The administration is still pressing ahead with other efforts to turn up the pressure on Iran. The State Department has asked top officials from the five other world powers seeking to rein in Tehran’s nuclear ambitions to come to Washington on Friday for a meeting in which R. Nicholas Burns, under secretary of state for political affairs, will press for stronger United Nations sanctions against Iran.
On Sept. 28, Ms. Rice will meet with her counterparts from Europe, Russia and China to discuss the Iran sanctions issue.
Beyond its nuclear program, Iran has emerged as an increasing source of trouble for the Bush administration, American officials said, by inflaming the insurgencies in Iraq, Afghanistan, Lebanon and Gaza, where it has provided military and financial support to the militant Islamic group Hamas.
In its report to Congress on Friday, the administration accused Iran of providing Shiite militias with training, money and weapons, including rockets, mortars and explosively formed projectiles, which the administration said accounted for an increased percentage of American combat deaths.
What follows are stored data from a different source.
-- ==== Sys2Proof/Machine/Admission.lean ====
section
/-! DEFINITION. Deadline admission: step 14 of Table 12.7 (R246, R254 to R257, R273). Times are whole numbers of 1/3600 ns. -/

namespace Sys2Proof.Machine

/-! ### Constants (Table 11.7) -/

/-- A controller cycle at the part's bin. -/
def State.tCtl (s : State) : Nat := match bits s.inv.bin 7 0 with | 0x60 => 3000 | 0x50 => 3600 | _ => 4500

/-- One random sector, 2.63 controller cycles. -/
def State.tSec (s : State) : Nat := s.tCtl * 263 / 100

/-- A boundary's clock in MHz. -/
def clockOf (b : Nat) : Nat := if 0x20 ≤ b then 1328 else 1000

/-- Boundary entry and exit together. -/
def inOut (b : Nat) : Nat := 7200 * (if b < 2 then 500 else if b < 6 then 20 else 1000)

/-- Boundary data rate in bytes per ns. -/
def rateOf (b : Nat) : Nat := if b < 2 then 115 else if b < 6 then 1024 else 100

/-! ### Paths -/

/-- The routers and outputs of a set's path from a die to a die; the last is the local output. -/
def planPath (p : List PlanRec) (r t : Nat) : Nat → Nat → Option (List (Nat × Nat))
  | 0, _ => none
  | fuel + 1, d =>
    if d = t then some [(d, localPort d)]
    else match escLink (planRoute p r d t) with
      | none => none
      | some l => match neighbour d l with
        | none => none
        | some n => if 29 ≤ n then none else (planPath p r t fuel n).map (fun q => (d, l) :: q)

/-- The die a boundary's master stands on. -/
def State.boundaryDie (s : State) (b : Nat) : Nat := if b < 6 then 0 else s.substDie (b - 0x20)

/-- The tile a detour set fences. -/
def fencedBy (p : List PlanRec) (r : Nat) : Option Nat :=
  if r = 0 then none else match planVal p 9 r with
    | some v => let e := fieldAt v 0 2; if 0x8000 ≤ e then some (e % 64) else none
    | none => none

/-- The die that serves a stack in a route set, seen from a die: where the set fences the stack's tile, the reserve tile that lies farthest (R254). -/
def State.stackDie (s : State) (p : List PlanRec) (r d l : Nat) : Option Nat :=
  match s.roleDie p l with
  | none => none
  | some x =>
    if fencedBy p r ≠ some x then some x
    else
      let cands : List (Nat × Nat) := ((List.range 29).filter (fun t => invBit s.inv.reserve t && !invBit s.inv.fenced t && t != x)).filterMap
        (fun t => (planPath p r t 34 d).map (fun q => (t, q.length)))
      match cands with
      | [] => none
      | c :: cs => some (cs.foldl (fun (a b : Nat × Nat) => if a.2 < b.2 then b else a) c).1

/-- The way to a stack and the way back in a route set. -/
def State.roundTrip (s : State) (p : List PlanRec) (r d l : Nat) : Option (List (Nat × Nat) × List (Nat × Nat)) :=
  match s.stackDie p r d l with
  | none => none
  | some t => match planPath p r t 34 d, planPath p r d 34 t with | some a, some b => some (a, b) | _, _ => none

/-! ### What a class reaches -/

/-- Stacks a segment maps. -/
def segStacks (p : List PlanRec) (c : Nat) (e : Seg) : List Nat :=
  match e.typ with
  | 0 | 2 => (List.range e.nls).map (fun j => e.firstLs + j)
  | 1 => match planArea p e.area with | some a => a.1 | none => []
  | 3 => match planVal p 2 c with | some v => [bits (cmptRec v).landing 62 58] | none => []
  | _ => []

/-- Whether a compartment is granted a class: its record names it and the class's record names the compartment. -/
def granted (p : List PlanRec) (n c : Nat) : Bool :=
  match planVal p 2 n, planVal p 5 c with
  | some v, some w => bit (cmptRec v).classes c && bit (BitVec.ofNat 64 (fieldAt w 8 8)) n
  | _, _ => false

/-- Stacks mapped by the compartments granted a class. -/
def classStacks (p : List PlanRec) (c : Nat) : List Nat :=
  ((planSegs p).flatMap (fun x => if granted p x.1 c then segStacks p x.1 x.2.2.1 else [])).dedup

/-- Grants of the FABRIC record: compartment, class, segment. -/
def planGrants (p : List PlanRec) : List (Nat × Nat × Nat) :=
  match planVal p 10 0 with
  | some v => (List.range (fieldAt v 8 2)).map (fun j => (fieldAt v (18 + 16 * j) 1, fieldAt v (19 + 16 * j) 1, fieldAt v (20 + 16 * j) 1))
  | none => []

/-- Stacks a class reaches from a boundary. -/
def State.reach (s : State) (p : List PlanRec) (b c : Nat) : List Nat :=
  if 0x20 ≤ b then
    ((planGrants p).flatMap (fun g => if g.2.1 = c then (match planVal p 3 (16 * g.1 + g.2.2) with | some v => segStacks p g.1 (segOf v) | none => []) else [])).dedup
  else if b = 0 ∧ ((planVal p 5 c).any (fun (w : List Byte) => bit (BitVec.ofNat 64 (fieldAt w 8 8)) 0)) = true then (List.range 32).filter (fun l => (s.roleDie p l).isSome)
  else classStacks p c
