-- ==== Sys2Proof/Machine/Registers.lean ====
section
/-! DEFINITION. The register windows of the dies: what each register reads, what a write to it does by its access code, and access through the management port and BAR0 (R5, R8, R9, R355, R368, R369, R373, Tables 0.2, 3.7, 5.10, 6.9, 7.7, 8.8, 8.9, 9.7, 10.6, 11.10, 12.9, 13.5, 14.11, 15.7, 15.8, 16.6, 17.10, 18.8, 19.6, 19.7, 20.7, 20.8, 21.7, 21.8). -/

namespace Sys2Proof.Machine

/-- Entry number of an offset in an array of `n` registers from `base`. -/
def arrIdx (off base stride n : Nat) : Option Nat :=
  if base ≤ off ∧ off < base + stride * n ∧ (off - base) % stride = 0 then some ((off - base) / stride) else none

/-- A register value from a number. -/
def reg64 (n : Nat) : BitVec 64 := BitVec.ofNat 64 n

/-- A field at bit `lo`. -/
def at_ (n lo : Nat) : Nat := n * 2 ^ lo

/-- Bit numbers of a list that hold. -/
def maskOf (n : Nat) (p : Nat → Bool) : Nat := (List.range n).foldl (fun m k => if p k then m + 2 ^ k else m) 0

/-- A value that reads zero while any vitrine is active (R355). -/
def State.sealed0 (s : State) (v : Nat) : Nat := if s.anyActive then 0 else v

/-- Lines valid in a cache (Tables 8.8, 8.9). -/
def Cache.count (c : Cache) : Nat := (c.lines.filter (fun l => l.2.st != .i)).length

/-! ### Values: hub (die 0) -/

/-- Inventory (Table 0.2). -/
def State.invReg (s : State) (off : Nat) : Option (BitVec 64) :=
  match off with
  | 0x00 => some s.inv.product
  | 0x08 => some s.inv.units
  | 0x10 => some s.invActive
  | 0x18 => some s.invReserve
  | 0x20 => some s.inv.fenced
  | 0x28 => some s.inv.ports
  | 0x30 => some s.inv.graft
  | 0x38 => some s.inv.bin
  | 0x40 => some (reg64 s.inv.gen.toNat)
  | _ => none

/-- Link states as Table 10.6 numbers them. -/
def linkCode : LinkSt → Nat
  | .down => 0 | .training => 1 | .up => 2 | .degraded => 3 | .quarantined => 4 | .fenced => 5

/-- Identity, floor, mesh and link registers of a die (Table 10.6). -/
def State.mshReg (s : State) (d off : Nat) : Option (BitVec 64) :=
  let r := s.router d
  match off with
  | 0x10_0000 => some r.idType
  | 0x10_0008 => some r.feat
  | 0x10_0010 => some r.lot
  | 0x10_0018 => some r.errata
  | 0x10_0020 => some (if d = 0 then r.revFloor else 0)
  | 0x10_0028 => some (reg64 (at_ r.set 16 + at_ (r.dist % 16) 8 + d))
  | 0x10_0030 => some r.crcThresh
  | 0x10_0038 => some (reg64 r.e2e.toNat)
  | 0x10_0040 => some (reg64 r.hdrCe.toNat)
  | _ =>
    (arrIdx off 0x10_0100 0x40 (linkCount d)).map (fun l =>
      let k := s.link d l
      match neighbour d l with
      | none => 0
      | some n => reg64 (at_ (linkCode k.st) 29 + at_ k.width 24 + at_ k.offered 20 + at_ k.rate 18 + at_ k.retry 16 + at_ n 8 + b2n (s.upstream d n)))
    <|> (arrIdx off 0x10_0108 0x40 (linkCount d)).map (fun l => (s.link d l).repair)
    <|> (arrIdx off 0x10_0110 0x40 (linkCount d)).map (fun l => reg64 (s.link d l).crc.toNat)
    <|> (arrIdx off 0x10_1000 8 33).map (fun t => reg64 (s.route d t).toNat)

/-- Levels of the logical stacks `lo` to `hi - 1`, three bits each. -/
def State.levelsReg (s : State) (d lo hi : Nat) : Nat :=
  let m := s.masters.look (32 * d) {}
  s.sealed0 ((List.range (hi - lo)).foldl (fun n k => n + at_ (m.levels.look (lo + k) 0 % 8) (3 * k)) 0)

/-- Key of a boundary's deadline registers: boundaries 0 to 5 in the hub, the fabric port's in a tile (Table 11.8). -/
def State.dlKey (s : State) (d b c : Nat) : Nat := 8 * (if d = 0 then b else 0x20 + s.planDie d) + c

/-- Regulator and deadline registers of a die (Table 11.10). -/
def State.qosReg (s : State) (d off : Nat) : Option (BitVec 64) :=
  let nb := if d = 0 then 6 else 1
  let urg (m : Nat) : Nat := (s.masters.look (32 * d + m) {}).urg % 4
  let cell (base : Nat) (f : Deadline → BitVec 64) : Option (BitVec 64) :=
    if off < base then none
    else
      let o := off - base
      if o / 0x100 < nb ∧ o % 0x100 < 0x100 ∧ o % 0x20 = 0 then some (f (s.deadlines.look (s.dlKey d (o / 0x100) (o % 0x100 / 0x20)) {})) else none
  match off with
  | 0x80_08C0 => some (reg64 (s.levelsReg d 0 21))
  | 0x80_08C8 => some (reg64 (s.levelsReg d 21 32))
  | 0x80_0900 => some (if d = 0 then s.urgHub else (s.tile d).urgThresh)
  | 0x80_0908 => some (reg64 (if d = 0 then urg 2 + at_ (urg 3) 2 + (List.range 4).foldl (fun n k => n + at_ (urg (4 + k)) (4 + 2 * k)) 0 else urg 17))
  | _ =>
    (arrIdx off 0x80_0000 8 32).map (fun m => (s.masters.look (32 * d + m) {}).cfg)
    <|> (arrIdx off 0x80_0100 8 (8 * 28)).map (fun k => ((s.masters.look (32 * d + k / 8) {}).classes.look (k % 8) {}).cls)
    <|> (arrIdx off 0x80_0800 8 24).map (fun m =>
      let x := s.masters.look (32 * d + m) {}
      reg64 (s.sealed0 (at_ (x.poolUsed % 4096) 16 + x.classes.foldl (fun n c => n + c.2.out) 0 % 4096)))
    <|> cell 0x80_1000 (fun x => x.time)
    <|> cell 0x80_1008 (fun x => x.req)
    <|> cell 0x80_1010 (fun x => reg64 x.miss.toNat)
    <|> cell 0x80_1018 (fun x => reg64 (s.sealed0 x.nonconf.toNat))

/-- The landing area register of a compartment (Table 9.7). -/
def State.landingReg (s : State) (c : Nat) : BitVec 64 := match (s.cmpt c).plan with | some r => r.landing | none => 0

/-- Caches of the hub and translation registers (Tables 3.7, 8.9, 9.7). -/
def State.xlatReg (s : State) (off : Nat) : Option (BitVec 64) :=
  match off with
  | 0x00_1000 => some s.stallLimit
  | 0x60_0000 => some (reg64 (at_ (b2n s.sc.flushBusy) 31 + s.sealed0 s.sc.count))
  | 0x70_8008 =>
    some (match s.unmaps.find? (fun u => u.byReg) with
      | some u => reg64 (at_ 1 31 + at_ (u.step % 8) 28 + at_ u.cmpt 8 + u.seg)
      | none => 0)
  | _ =>
    (arrIdx off 0x60_0100 8 64).map (fun c => match (s.cmpt c).plan with | some r => reg64 r.scWays.toNat | none => 0)
    <|> (arrIdx off 0x70_0000 8 (64 * 64)).map (fun k =>
      let g := if (s.cmpt (k / 64)).vitrine then {} else s.seg (k / 64) (k % 64 / 4)
      match k % 4 with | 0 => g.w0 | 1 => g.w1 | 2 => g.w2 | _ => 0)
    <|> (arrIdx off 0x70_8010 8 64).map (fun c => reg64 (s.cmpt c).faultLimit.toNat)
    <|> (arrIdx off 0x70_8400 8 64).map (fun c => s.landingReg c)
The report said that “coalition and Iraqi operations against these groups, combined with a growing rejection of Shia violence by top government of Iraq officials, has led to some progress in reducing violent attacks from Shia extremists.”
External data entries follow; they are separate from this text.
/-- The link layer of an UP port (R316, R317, R324): a flit in sequence is accepted and acknowledged, one out of sequence is not, an undecodable one and one whose tag fails are counted and answered with NAK, acknowledged flits leave the retry buffer, a rollover takes fresh keys, and a waiting packet's bytes leave in numbered flits, encrypted and kept for retry, when the buffer has room for them. Discovery, routes and transit (R320 to R323): a newer report of another device is held and an old one is not, the timer floods the device's own report with the next sequence, an expired report is dropped, routes and domain values are recomputed, a transition ends, a packet for another device leaves by its route with one more hop or is dropped at 24, and a packet that waits in a transition may be dropped. -/
def Obligations.FabricLinksReportsAndRoutes : Prop :=
  (∀ (s : State) (p : Nat), s.isUp = true → p < 28 → (s.fport p).st = .up →
    (∀ t a n, exec (.linkFlit p (s.fport p).lastAcc false t a n) s
      = .next { s.withPort p { s.fport p with fecU := satAdd (s.fport p).fecU 1 } with out := s.out ++ [.linkCtl p 1 (s.fport p).lastAcc.toNat] }) ∧
    ((s.fport p).keyed = true → (s.fport p).tagFails < 7 → ∀ q a n, exec (.linkFlit p q true false a n) s
      = .next { s.withPort p { s.fport p with tagFails := (s.fport p).tagFails + 1, tagCt := satAdd (s.fport p).tagCt 1 } with out := s.out ++ [.linkCtl p 1 (s.fport p).lastAcc.toNat] }) ∧
    ((s.fport p).keyed = true → 7 ≤ (s.fport p).tagFails → ∀ q a n, Completes (.linkFlit p q true false a n) s (fun t => (t.fport p).st = .down)) ∧
    (∀ q a, q = (s.fport p).lastAcc + 1 → Completes (.linkFlit p q true true a false) s (fun t => (t.fport p).lastAcc = q ∧ (t.fport p).recv = (s.fport p).recv + 1 ∧
      (t.fport p).retry = keepAfter (s.fport p).retry a ∧ t.out = s.out ++ [.linkCtl p 0 q.toNat] ∧ t = { s with fab := { s.fab with ports := t.fab.ports }, out := t.out })) ∧
    (∀ q a, q ≠ (s.fport p).lastAcc + 1 → Completes (.linkFlit p q true true a false) s (fun t => (t.fport p).lastAcc = (s.fport p).lastAcc ∧ (t.fport p).recv = (s.fport p).recv ∧ t.out = s.out)) ∧
    (Completes (.linkKeyRollover p) s (fun t => (t.fport p).keyDraw = s.tick ∧ (t.fport p).keyPhase = !(s.fport p).keyPhase ∧ (t.fport p).flits = 0 ∧
      t = { s with fab := { s.fab with ports := t.fab.ports }, tick := s.tick + 1, out := t.out })) ∧
    exec (.tagWindow p) s = .next (s.withPort p { s.fport p with tagFails := 0 }) ∧
    (∀ (k : FabPkt), (s.fport p).egress = [k] → (s.fport p).keyed = true → (pktBytes k).length ≤ 1000 → (s.fport p).retry.length < 512 →
      let h := flitHeader (s.fport p).sendSeq (s.fport p).lastAcc 1 (s.fport p).keyPhase
      let x := Config.gcmSeal (BitVec.ofNat 256 (s.linkKey p).toNat) (leBytes 4 (bits (s.linkKey p) 287 256) ++ leBytes 8 (s.fport p).flits) (bvBytes h) (padTo 1000 (pktBytes k))
      exec (.fabricLinkSend p []) s = .next { s.withPort p { s.fport p with
        egress := [], bufs := (s.fport p).bufs - 1, sendSeq := (s.fport p).sendSeq + 1, flits := (s.fport p).flits + 1, sent := (s.fport p).sent + 1
        retry := (s.fport p).retry ++ [{ seq := (s.fport p).sendSeq, header := h, body := x.1, tag := x.2 }] } with out := s.out ++ [.flit p h x.1 x.2] }) ∧
    (∀ (k : FabPkt), (s.fport p).egress = [k] → 512 < (s.fport p).retry.length + (payloads (pktBytes k).length (pktBytes k)).length → exec (.fabricLinkSend p []) s = .next s)) ∧
  (∀ (s : State) (p : Nat), s.isUp = true → p < 28 → (s.fport p).st = .up → s.hasFabric = true →
    (∀ r : AdjReport, r.digest ≠ s.fabDigest → s.fab.reports = [] → Completes (.adj p r) s (fun t => t.fab.reports = [reportOf r] ∧ t.fab.transition = true ∧ t.fab.converged = false ∧
      t = { s with fab := { s.fab with reports := t.fab.reports, ignored := t.fab.ignored, transition := true, converged := false }, out := t.out })) ∧
    (∀ r : AdjReport, r.digest = s.fabDigest → exec (.adj p r) s = .next s) ∧
    (∀ r h, s.fab.reports.find? (fun x => x.id == (reportOf r).id && x.digest == (reportOf r).digest) = some h → seqBefore h.seq (reportOf r).seq = false → exec (.adj p r) s = .next s) ∧
    (Completes .adjFloodTimer s (fun t => t.fab.mySeq = s.fab.mySeq + 1 ∧ t.mem = s.mem ∧ t.fab.id = s.fab.id)) ∧
    (∀ id, (idsOf (s.fab.reports.filter (fun r => r.id != id || r.digest == s.fabDigest))).length ≤ 1024 →
      Completes (.adjReportExpiry id) s (fun t => t.fab.reports = s.fab.reports.filter (fun r => r.id != id || r.digest == s.fabDigest))) ∧
    exec .routeRecompute s = .next s.recompute.forwardAll ∧
    s.recompute.fab.floor = BitVec.ofNat 16 ((s.liveReports.map (fun r => r.version.toNat)).foldl min 65535) ∧
    exec .routeTransitionEnd s = .next { s with fab := { s.fab with transition := false, converged := true } } ∧
    (∀ k : FabPkt, k.dst ≠ s.fab.id → 23 ≤ k.hops → exec (.fabricTransit p k) s = .next { s with fab := { s.fab with drops := satAdd s.fab.drops 1 } }) ∧
    (∀ (k : FabPkt) q, k.dst ≠ s.fab.id → k.hops < 23 → pktEsc k = false → s.fab.adaptive = [(k.dst, [q])] → q < 28 →
      exec (.fabricTransit p k) s = .next (s.withPort q { s.fport q with egress := (s.fport q).egress ++ [{ k with hops := k.hops + 1, port := p }], bufs := (s.fport q).bufs + 1 })) ∧
    (∀ k : FabPkt, k.dst = s.fab.id → exec (.fabricTransit p k) s = .next s) ∧
    (∀ k, s.fab.transition = true → (s.fport p).egress = [k] →
      Completes (.transitWaitExpiry p 0) s (fun t => (t.fport p).egress = [] ∧ t.fab.drops = satAdd s.fab.drops 1 ∧ t = { s with fab := { s.fab with ports := t.fab.ports, drops := t.fab.drops } })) ∧
    (∀ n, s.fab.transition = false → exec (.transitWaitExpiry p n) s = .next s))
The American military in Iraq still has custody of several Iranian officials who were detained there on suspicion of involvement in providing aid to Shiite militias.
Iran’s government has denied the charges. Its supreme leader, Ayatollah Ali Khamenei, said Friday that Mr. Bush’s Middle East policies had failed and that Mr. Bush would one day be put on trial for the “tragedies” he had created in Iraq.
But a belief has been growing in Iran, which administration officials have pointedly not tried to stem, that the Bush administration was considering military strikes against Iran. An Israeli airstrike in Syria last week kicked up speculation in the Iranian press that Israel, in alliance with the United States, was really trying to send a message to Iran that it could strike Iranian nuclear facilities if it chose to.
“If I were the Iranians, what I’d be freaked out about is that the other Arab states didn’t protest” the airstrike, said George Perkovich, vice president for studies at the Carnegie Endowment for International Peace. “The Arab world nonreaction is a signal to Iran, that Arabs aren’t happy with Iran’s power and influence, so if the Israelis want to go and intimidate and violate the airspace of another Arab state that’s an ally of Iran, the other Arab states aren’t going to do anything.”
During the talks next week, the United States, France and Britain will try to get Russia, China and Germany to sign on to a stronger set of United Nations Security Council sanctions against members of Iran’s government.
The sanctions are aimed at getting Iran to suspend its enrichment of uranium. The international efforts to rein in Iran’s nuclear ambitions have been complicated by America’s conflict with Iran in Iraq, which Russia and some European countries argue should take a back seat to the nuclear issue.
Further complicating things has been a dispute over a pact reached last month between Iran and the International Atomic Energy Agency for Iran to answer questions about an array of suspicious past nuclear activities.
Gregory L. Schulte, the American delegate to the agency, suggested that Tehran “has no intention of coming clean.”